Hi Tarlov community,
My name is Kathryn from Boston, MA area and was diagnosed with multiple 5 Tarlov cysts at S1,Bilateral S2, and Bilateral S3. The cysts are 1.4cm in general. I was informed by Dr. Feigenbaum with phone consultation, neurosurgeon, from TX, that these cysts are compression on the sacral nerve roots. He recommended surgery and to repair my sacral bone with mesh and stated no guarantees. I will be scheduled after March, 2014. I am on Social Security Disability due to the Tarlov cysts, moderate spinal stenosis, and lumbar spondylosis. Due to Obamacare my insurance will be changing in January and I qualify for Medicare at 24 months in March. Needless to say, I have to wait til March before scheduling surgery.

I could no longer work in an office 8 hours a day sitting. The symptoms daily range from burning, numbness and tingling in the legs and butt, butt pain sitting down, nerve pain in back of both thighs down to the knees, and cramping, pain in both feet and electric shocks occasionally down the legs. The pain increases if walking 15 minutes, sitting an hour or more, driving over 30 minutes. The pain ranges from 4 to 9. It is different on most days. Pain level usually 5 or 6 on most days. I do take amitryptoline 10 mg to 30 mgs at night to ease the pain and help to sleep. I cannot take any other drugs due to chronic kidney disease. I do take Extra Strength Tylenol on occasion which helps a little.
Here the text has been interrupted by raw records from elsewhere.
/-- Settles O32. -/
theorem coxStoreAccess : Obligations.CoxStoreAccess := by
  refine ⟨fun s d a i off hoff hecc => ⟨fun h => ?_, fun h => ?_, fun h => ?_, fun h => ?_⟩,
    fun s r a i off x hx hoff => ⟨fun h => ?_, fun h => ?_, fun h => ?_, fun h => ?_, fun h => ?_⟩, fun _ _ _ _ => rfl⟩
  · rw [hoff, ← load_narrow hecc d (s.eaImm a i) 1 (by decide)]
    apply exec_of_fitAt [(0, a), (0, d)] h
  · rw [hoff, ← load_narrow hecc d (s.eaImm a i) 2 (by decide)]
    apply exec_of_fitAt [(0, a), (0, d)] h
  · rw [hoff, ← load_narrow hecc d (s.eaImm a i) 8 (by decide)]
    apply exec_of_fitAt [(0, a), (0, d)] h
  · have hexec : exec (.ldW d a i) s = .next (s.load d (s.eaImm a i) 4) := by apply exec_of_fitAt [(0, a), (0, d)] h
    rw [hexec, load_of_clean hecc, hoff]
    rfl
  · rw [hoff, hx, ← store_narrow s r (s.eaImm a i) 1 (by decide)]
    apply exec_of_fitAt [(0, a), (0, r)] h (hw := by exact Nat.zero_le 1)
  · rw [hoff, hx, ← store_narrow s r (s.eaImm a i) 2 (by decide)]
    apply exec_of_fitAt [(0, a), (0, r)] h (hw := by exact Nat.zero_le 1)
  · have hwhole : (s.me.rx 0 r).toNat = (s.me.rx 0 r).toNat % 2 ^ (8 * 8) := (Nat.mod_eq_of_lt (s.me.rx 0 r).isLt).symm
    rw [hoff, hx, hwhole, ← store_narrow s r (s.eaImm a i) 8 (by decide)]
    apply exec_of_fitAt [(0, a), (0, r)] h (hw := by exact Nat.zero_le 1)
  · apply exec_of_fitAt [(0, a), (0, r)] h (hw := by exact Nat.zero_le 1)
  · rw [hoff, hx, store_primal h]

/-! ## What a store writes -/

/-- The state with one store more in its bundle. -/
theorem addStore_me (s : State) (off n v : Nat) (hc : s.cur < s.cores.length) : (s.addStore off n v).me =
    { s.me with stores := s.me.stores ++ [(coxBase s.cur + off, n, v)] } := State.me_modMe s _ hc

/-- The memory after a bundle with one store. -/
theorem doStores_one (s : State) (off n v : Nat) (hst : s.me.stores = []) (hc : s.cur < s.cores.length) :
    (s.addStore off n v).doStores.mem = s.mem.writeN (coxBase s.cur + off) n v := by
  rw [State.doStores, State.memStored, addStore_me s off n v hc, hst]
  rfl

theorem setCore_core_other (s : State) {c d : Nat} (k : Core) (h : d ≠ c) : (s.setCore c k).core d = s.core d := by
  simp [State.core, State.setCore, List.getD_eq_getElem?_getD, List.getElem?_set_ne (Ne.symm h)]

theorem addStore_frame (s : State) (off n v : Nat) (hst : s.me.stores = []) (hc : s.cur < s.cores.length) :
    ({ (s.addStore off n v).me with stores := [] } : Core) = s.me ∧ (∀ c, c ≠ s.cur → (s.addStore off n v).core c = s.core c) ∧
    ({ s.addStore off n v with cores := s.cores } : State) = s := by
  refine ⟨?_, fun c hne => setCore_core_other s _ hne, rfl⟩
  rw [addStore_me s off n v hc, ← hst]

/-- The byte of a stored value. -/
theorem storedByte (x : DWord) {j n : Nat} (hj : j < n) : BitVec.ofNat 8 (x.toNat % 2 ^ (8 * n) / 256 ^ j) = BitVec.ofNat 8 (x.toNat / 256 ^ j) := by
  obtain ⟨m, rfl⟩ := Nat.exists_eq_add_of_lt hj
  apply BitVec.eq_of_toNat_eq
  rw [BitVec.toNat_ofNat, BitVec.toNat_ofNat, Nat.pow_mul, show (2 : Nat) ^ 8 = 256 from rfl, Nat.add_assoc, Nat.pow_add,
    Nat.mod_mul_right_div_self]
  exact Nat.mod_mod_of_dvd _ ⟨256 ^ m, Nat.pow_succ'⟩

/-- What a syllable of a bundle that has passed its checks answers. -/
theorem exec_checked {i : Instr} {eff : State → State} {s t : State} (hch : s.checked = true) (h : exec i s = .next t)
    (hex : exec i s = coxIssue i eff s := by rfl) : t = eff s := by
  rw [hex, coxIssue_issues i eff s (.inl hch)] at h
  injection h with h
  exact h.symm
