-- ==== Sys2Proof/Machine/Ops.lean ====
section
/-! DEFINITION. The named operations over memory, registers, PC and the stack (spec/00_scope.md R10, spec/20_memory.md,
spec/41_loads_16bit_stack.md R140), the one exception, and the return. -/

namespace Sys2Proof.Machine

/-! ### Memory -/

/-- The byte at an address; an unlisted address reads as `Config.unloadedByte` (R51, decision D20). -/
def Memory.read : Memory → Nat → Byte
  | [], _ => Config.unloadedByte
  | (k, v) :: m, addr => if k = addr then v else Memory.read m addr

/-- The memory without the entry of an address. -/
def Memory.erase (m : Memory) (addr : Nat) : Memory := m.filter (fun x => x.1 != addr)

/-- Put an entry where it keeps the addresses rising. -/
def Memory.insert (addr : Nat) (v : Byte) : Memory → Memory
  | [] => [(addr, v)]
  | (k, w) :: m => if addr < k then (addr, v) :: (k, w) :: m else (k, w) :: Memory.insert addr v m

/-- Write one byte and change nothing else (R51); the byte an unlisted address reads as is not listed. -/
def Memory.write (m : Memory) (addr : Nat) (v : Byte) : Memory :=
  if v = Config.unloadedByte then m.erase addr else Memory.insert addr v (m.erase addr)

/-- The byte at a 16-bit address: never out of range (R56, the rows HL, BC, DE, nn, 0xFF00 + n, 0xFF00 + C and PC). -/
def State.readByte (s : State) (addr : Word) : Byte := s.mem.read addr.toNat

/-- Store a byte at a 16-bit address: never out of range (R56). -/
def State.writeByte (s : State) (addr : Word) (v : Byte) : State :=
  { s with mem := s.mem.write addr.toNat v }

/-! ### The exception -/

/-- `raise BoundsViolation(addr)` (R10, R301): the step ends; no state is saved, no register written, no handler entered,
and whatever the instruction computed is discarded because the fault carries no state. -/
def raiseBoundsViolation {α : Type} (addr : Int) : Except Fault α := .error (.boundsViolation addr)

/-- `MemRead(addr, 1)` (R10): the address is an unbounded integer, checked before use (R55). -/
def memRead (s : State) (addr : Int) : Except Fault Byte :=
  if addr < 0 ∨ addr > 0xFFFF then raiseBoundsViolation addr else .ok (s.mem.read addr.toNat)

/-- `MemWrite(addr, 1, v)` (R10), with the same check. -/
def memWrite (s : State) (addr : Int) (v : Byte) : Except Fault State :=
  if addr < 0 ∨ addr > 0xFFFF then raiseBoundsViolation addr
  else .ok { s with mem := s.mem.write addr.toNat v }

/-! ### Registers -/

/-- `x[i]`: read an 8-bit register (R10, R20). -/
def State.reg (s : State) : Reg8 → Byte
  | .b => s.b
  | .c => s.c
  | .d => s.d
  | .e => s.e
  | .h => s.h
  | .l => s.l
  | .a => s.a

/-- `x[i] <- v`: write an 8-bit register. -/
def State.setReg (s : State) (r : Reg8) (v : Byte) : State :=
  match r with
  | .b => { s with b := v }
  | .c => { s with c := v }
  | .d => { s with d := v }
  | .e => { s with e := v }
  | .h => { s with h := v }
  | .l => { s with l := v }
  | .a => { s with a := v }

/-- BC = (B << 8) | C (R21). -/
def State.bc (s : State) : Word := wordOf s.b s.c

/-- DE = (D << 8) | E (R21). -/
def State.de (s : State) : Word := wordOf s.d s.e

/-- HL = (H << 8) | L (R21). -/
def State.hl (s : State) : Word := wordOf s.h s.l

/-- A write to HL writes through to both halves (R21). -/
def State.setHL (s : State) (w : Word) : State := { s with h := hi8 w, l := lo8 w }

/-- `xx[p]`: read a pair or SP (R10). -/
def State.pair (s : State) : Pair → Word
  | .bc => s.bc
  | .de => s.de
  | .hl => s.hl
  | .sp => s.sp

/-- `xx[p] <- w`: write a pair, through to both halves (R21), or SP. -/
def State.setPair (s : State) (p : Pair) (w : Word) : State :=
  match p with
  | .bc => { s with b := hi8 w, c := lo8 w }
  | .de => { s with d := hi8 w, e := lo8 w }
  | .hl => s.setHL w
  | .sp => { s with sp := w }

/-- Replace all five flags. -/
def State.setFlags (s : State) (f : Flags) : State := { s with flags := f }

/-- `PC <- target` (R10). -/
def State.setPc (s : State) (target : Word) : State := { s with pc := target }

/-- `PC <- (PC + n) mod 65536` (R23): PC arithmetic wraps. -/
def State.advance (s : State) (n : Nat) : State := { s with pc := s.pc + BitVec.ofNat 16 n }

/-! ### The stack -/

/-- `Push16(w)` (R140): high byte at SP - 1 first, then low byte at SP - 2, then SP lowered by 2. The addresses are
unbounded integers, so SP = 0 and SP = 1 raise BoundsViolation(-1); the new SP wraps. -/
def push16 (s : State) (w : Word) : Except Fault State :=
  match memWrite s ((s.sp.toNat : Int) - 1) (hi8 w) with
  | .error f => .error f
  | .ok s1 =>
    match memWrite s1 ((s.sp.toNat : Int) - 2) (lo8 w) with
    | .error f => .error f
    | .ok s2 => .ok { s2 with sp := s.sp - 2#16 }

/-- `Pop16()` (R140): low byte at SP, high byte at SP + 1, SP raised by 2. SP = 0xFFFF raises BoundsViolation(0x10000). -/
def pop16 (s : State) : Except Fault (Word × State) :=
  match memRead s (s.sp.toNat : Int) with
  | .error f => .error f
  | .ok lo =>
    match memRead s ((s.sp.toNat : Int) + 1) with
    | .error f => .error f
    | .ok hi => .ok (wordOf hi lo, { s with sp := s.sp + 2#16 })

/-- Push the return address and go to the target: CALL, a taken CALL cc and RST (R266, R267, R271). -/
def callTo (s : State) (returnAddr target : Word) : Result :=
  match push16 s returnAddr with
  | .error f => .fault f
  | .ok t => .next (t.setPc target)

/-- Pop the return address into PC: RET, a taken RET cc and RETI (R268 to R270). There is no other return: the core has no
trap entry and so no trap return (R305, R306). -/
def returnToCaller (s : State) : Result :=
  match pop16 s with
  | .error f => .fault f
  | .ok (w, t) => .next (t.setPc w)

end Sys2Proof.Machine
end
I have been through the gamet of Physical Therapy twice, epidural injections, lidocaine patches, TENS machine, hot and cold therapy, deep tissue massage, pain management consult, but nothing has made a difference in the pain level for the past two years.

Tarlov Cyst Association, President Honey Rita Hiers, was very helpful in the beginning of diagnosis last year. Up until then, like all Tarlov cyst sufferers, PT therapists, neurologists, rheumatologists, pain management docs stated Tarlov cysts do not cause this pain but did not have an answer what is causing the pain! I had my MRI's reread with size and location per Ms Hiers and she stated likely the pain is from the cysts. I then sent my medical records, MRI's and other records from docs that I have seen to Dr. Feigenbaum and Dr. Schrot, neurosurgeon, in CA per Ms. Hiers guidance and both stated that these cysts are causing the pain. There are no neurosurgeons in the East that are knowledgeable in TC's, that I can see, on the Internet. There is a neurologist that is familiar with Tarlov cyst disease in Boston, Dr. Louise Anne Oaklander. I have an apptmt with her in March 2014. Before I have surgery, I would like the long term post op surgery for at least 5 years from patients to see how these patients have improved or worse after the surgery for five years.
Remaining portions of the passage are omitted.